Saved entries
= Beginning of Section =

-- ==== Sys2Proof/Machine/State.lean ====
section
/-! DEFINITION. Machine/State.lean: everything the spec gives the OTR4096, as plain data; its faults and refusals;
and the state after reset. A register that no structure below holds lies in `Core.regs`, keyed page * 4096 + offset. -/

namespace Sys2Proof.Machine

/-- The parts (R1). -/
inductive Part where
  | otr4096A | otr4096N | otr2048A
deriving DecidableEq, Repr

/-- The modes of Table 12.1. -/
inductive Mode where
  | shelved | bringup | idle | correlate | corrbeam | beam | zoom | search | calibrate | inspect | quiesce | safe
deriving DecidableEq, Repr

/-- MODE_STS.PHASE (Table 12.9). -/
inductive Phase where
  | steady | powering | preRoll | waitT0 | draining | powerDown
deriving DecidableEq, Repr

/-- The OTP contents of page SEC and GLB (R407, R440). DESIGN CHOICE, notes/assumptions/3.md -/
structure Otp where
  uid : DWord := 0
  requireSign : Bool := false
  debugLock : Bool := false
  bscanLock : Bool := false
  keyProg : Nat := 0
  keyRevoked : Nat := 0
  keyHash : List (List Byte) := []
deriving DecidableEq, Repr

/-- One accepted fault message as the collector records it (R415, R416, Table 17.4). -/
structure FaultRec where
  msg : DWord := 0
  ltb : DWord := 0
  seq : Word := 0
  coalesced : Nat := 0
  orig : Nat := 0
  esc : Bool := false
  first : Bool := false
  atbValid : Bool := false
  atbS : Word := 0
  atbNs : Word := 0
deriving DecidableEq, Repr

/-- The fault collector in the Drone domain (R414 to R416, R420). History newest first; `served` is the page it served last. -/
structure Collector where
  latch : Bool := false
  outN : Bool := false
  outD : Bool := false
  outS : Bool := false
  first : Option FaultRec := none
  fatal : Option FaultRec := none
  hist : List FaultRec := []
  histSel : Option FaultRec := none
  seq : Word := 0
  served : Option Nat := none
deriving DecidableEq, Repr

/-- The pending slot of a page (R414): the message, and repeats coalesced. -/
structure Pend where
  page : Nat
  kind : Nat
  cls : Nat
  addr : Nat
  coalesced : Nat
deriving DecidableEq, Repr

/-- What an unlisted byte of a memory reads as: zero, a repeated 32-bit word, or a free value (R342, Table 17.6). -/
inductive Fill where
  | zero
  | word (w : Nat)
  | freeSram (n : Nat)
  | freeHbm (n : Nat)
deriving DecidableEq, Repr

/-- A memory: the fill and the listed bytes, by byte address. -/
structure Mem where
  fill : Fill := .zero
  cells : SMap Byte := []
deriving DecidableEq, Repr

/-- The regions of IO-die SRAM (R20), each addressed by its IO-die SRAM byte address. -/
structure IoSram where
  hist : Mem := { fill := .freeSram 0 }
  gain : Mem := { fill := .freeSram 0 }
  elastic : Mem := { fill := .freeSram 0 }
  crook : Mem := { fill := .freeSram 0 }
  rqsat : Mem := { fill := .freeSram 0 }
  eye : Mem := { fill := .freeSram 0 }
  calbuf : Mem := { fill := .freeSram 0 }
  ctx : Mem := { fill := .freeSram 0 }
  ret : Mem := { fill := .freeSram 0 }
  gen : Nat := 0
deriving DecidableEq, Repr

/-- LANE_STS.STATE (Table 2.9). -/
inductive LaneSt where
  | off | acquire | negotiate | stepping | up | recal | retrain | failed
deriving DecidableEq, Repr

/-- Where a bring-up, a fast retrain or a recalibration stands (R48 to R53); in `markOwn` the partner's boundary of a rate
change is past and own marked blocks are still to leave. -/
inductive LanePh where
  | none | pll | align | waitCtrl | caps | ackWait | mark | markOwn | adapt | markPrbs | prbs | result
  | losWait | fastAlign | recalAdapt | recalAlign | recalScan
deriving DecidableEq, Repr

/-- Why a scan runs (R50, R53, R56). -/
inductive ScanWhy where
  | command | enterUp | recal
deriving DecidableEq, Repr

/-- A control block waiting to be sent: TYPE, the lane a relayed message concerns, COUNT and BODY (Table 2.1). -/
structure CtrlOut where
  type : Nat
  rel : Option Nat := none
  count : Nat := 0
  body : List Byte := []
deriving DecidableEq, Repr

/-- A time stamp: seconds, nanoseconds, fraction (R323). -/
structure Stamp where
  s : Nat := 0
  ns : Nat := 0
  frac : Nat := 0
deriving DecidableEq, Repr

/-- A Tsuhan lane (R29 to R60). `rxMark` is the number of control commas still to come before the partner's marked boundary,
`txMark` says that own marked blocks are still to leave, `txPrbs` that the transmitter sends PRBS31, `rxBits` is the bit
count that the partner stated (R42, R48); `scanDwell` and `scanThresh` are the exponents of the scan that runs (R56). -/
structure LaneS where
  st : LaneSt := .off
  ph : LanePh := .none
  step : Nat := 0
  txStep : Nat := 0
  top : Nat := 0
  target : Nat := 0
  retried : Bool := false
  falling : Bool := false
  fast : Bool := false
  pol : Bool := false
  los : Bool := false
  lol : Bool := false
  aligned : Bool := false
  failCode : Nat := 0
  settings : Bool := false
  partnerLane : Nat := 0
  features : Nat := 0
  partnerMax : Nat := 0
  ownPass : Option Bool := none
  peerPass : Option Bool := none
  rxMark : Option Nat := none
  txMark : Bool := false
  txPrbs : Bool := false
  rxBits : Nat := 0
  recalPending : Bool := false
  scan : Option ScanWhy := none
  scanMode : Nat := 1
  scanDwell : Nat := 7
  scanThresh : Nat := 6
  txSeq : Nat := 0
  txIdle : Bool := true
  rxK : Nat := 0
  txK : Nat := 0
  ctrlHeld : Bool := false
  ctlQ : List CtrlOut := []
  hostQ : List (List Byte) := []
  timeQ : List Nat := []
  respQ : List (Nat × Stamp) := []
  upSince : Nat := 0
deriving DecidableEq, Repr

/-- A lane group: its PLL, the LANE_EN value held for the domain's switch-on (R456), and the scan owner (R58). -/
structure LgrpS where
  pll : Bool := false
  enPend : Option Nat := none
  scanOwner : Nat := 0
deriving DecidableEq, Repr

/-- A packet held in an elastic-buffer slot (R67); its payload lies in the lane's buffer at slot `idx`. -/
structure Slot where
  lane : Nat
  pos : Nat
  blk : Nat
  mask : Nat
  dflags : Nat
  margin : Int
  idx : Nat
deriving DecidableEq, Repr

/-- Margin and lag statistics of one 100 ms interval; `outside` and `lagBad` are the sample index of the first packet
outside its limits; `old` where the interval began before T0 (R71 to R73, R318). -/
structure Interval where
  lo : Option (Int × Nat) := none
  hi : Option (Int × Nat) := none
  sum : Int := 0
  n : Nat := 0
  outside : Option Nat := none
  lagLo : Option Int := none
  lagHi : Option Int := none
  lagBad : Option Nat := none
  old : Bool := false
deriving DecidableEq, Repr

/-- The ingest unit (R61 to R74). -/
structure IngestS where
  slots : List Slot := []
  cur : Interval := {}
  means : List (Option (Int × Nat)) := []
  drift : Int := 0
  tts : Nat := 0xFFFFFFFF
  ttsArmed : Bool := true
  sinceStart : Nat := 0
  slip : Bool := false
  cnt : SMap Nat := []
deriving DecidableEq, Repr

/-- A delay segment (Table 4.2). -/
structure Seg where
  ba : Nat := 0
  act : Nat := 0
  a0 : Int := 0
  a1 : Int := 0
  a2 : Int := 0
  a3 : Int := 0
deriving DecidableEq, Repr

/-- The result of the evaluator for one input and block (R81). -/
structure Eval where
  blk : Nat := 0
  tau : Int := 0
  k : Int := 0
  fr : Int := 0
  bad : Bool := false
  expired : Bool := false
deriving DecidableEq, Repr

/-- The delay model of one input (R80, R81). -/
structure DelayS where
  active : Option Seg := none
  pending : List Seg := []
  lastBa : Option Nat := none
  expRaised : Bool := false
  rangeRaised : Bool := false
  eval : Option Eval := none
deriving DecidableEq, Repr

/-- A complex sample with its valid bit. -/
structure Samp where
  re : Int := 0
  im : Int := 0
  v : Bool := false
deriving DecidableEq, Repr

/-- The parts of one input stream that the layout of R459 does not place: the last source samples, newest first,
and the valid bits of the held delayed positions, newest first; `next` is the next position to form (R82). -/
structure StreamS where
  next : Nat := 0
  tail : List Samp := []
  vd : List Bool := []
deriving DecidableEq, Repr

/-- One part of a CIC and FIR chain (R93): integrators, comb delays oldest last, FIR inputs newest first. -/
structure CicS where
  integ : List Int := []
  comb : List (List Int) := []
  fir : List Int := []
deriving DecidableEq, Repr

/-- A zoom stream: CIC and FIR state, the last outputs newest first, the run of valid positions, and whether the state
was lost (R93, R459). -/
structure ZoomS where
  next : Nat := 0
  re : CicS := {}
  im : CicS := {}
  zh : List Samp := []
  run : Nat := 0
  lost : Bool := false
deriving DecidableEq, Repr

/-- A gain step accepted for a window (R98). -/
structure GStep where
  win : Nat
  entries : List (Nat × Nat × Nat)
deriving DecidableEq, Repr

/-- A requantiser calibration in progress (R101): pass, passes, first block of the pass, the sums and counts of the passes
ended, by entry, the gains computed, and the sum of err² as a float64 pattern with its count (R102). -/
structure CalS where
  pass : Nat := 0
  passes : Nat := 1
  start : Nat := 0
  sums : List (Nat × Nat) := []
  newGains : List (Nat × Nat) := []
  errSum : Nat := 0
  errN : Nat := 0
  ready : Bool := false
deriving DecidableEq, Repr

/-- The channeliser (R75 to R104). `slipBlks` and `holdBlks` are the runs of blocks, first and last, that fell due while a slip event
was open and while the DPLL was not LOCKED (Tables 7.4, 7.5, 8.7). -/
structure ChanS where
  evalBlk : List (Option Nat) := []
  delays : SMap DelayS := []
  streams : SMap StreamS := []
  zooms : SMap ZoomS := []
  gsteps : List GStep := []
  cal : Option CalS := none
  gstepWins : List Nat := []
  slipBlks : List (Nat × Nat) := []
  holdBlks : List (Nat × Nat) := []
  ceAt : Option Nat := none
deriving DecidableEq, Repr

/-- A 64 x 64 array of exact sums, index a * 64 + b, with the counts (R120). -/
structure Tile where
  acc : SMap (Int × Int) := []
  cnt : SMap Nat := []
deriving DecidableEq, Repr

/-- The outgoing half of a task waiting for the long-term update (R125, R129). -/
structure Done where
  tile : Tile := {}
  lost : Bool := false
  lostCount : Bool := false
deriving DecidableEq, Repr

/-- A cell (R120): the arrays; the parked slot that the live array goes back to at the next swap, and whether its task is counted;
the sums in the parked slots; and the two count slots, each with one more than the parked slot of the task whose count it holds,
0 where it is free. -/
structure CellS where
  live : Tile := {}
  liveSlot : Option (Nat × Bool) := none
  shadow : Tile := {}
  slots : SMap (SMap (Int × Int)) := []
  counts : SMap (Nat × SMap Nat) := []
deriving DecidableEq, Repr

/-- A bank of a beam target (R172). -/
inductive BankSt where
  | empty | loading | loaded
deriving DecidableEq, Repr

= End of Section =

Your instructions:
Every line above that holds the string "LanePh" should be copied out.

Solved problem:
inductive LanePh where
  ph : LanePh := .none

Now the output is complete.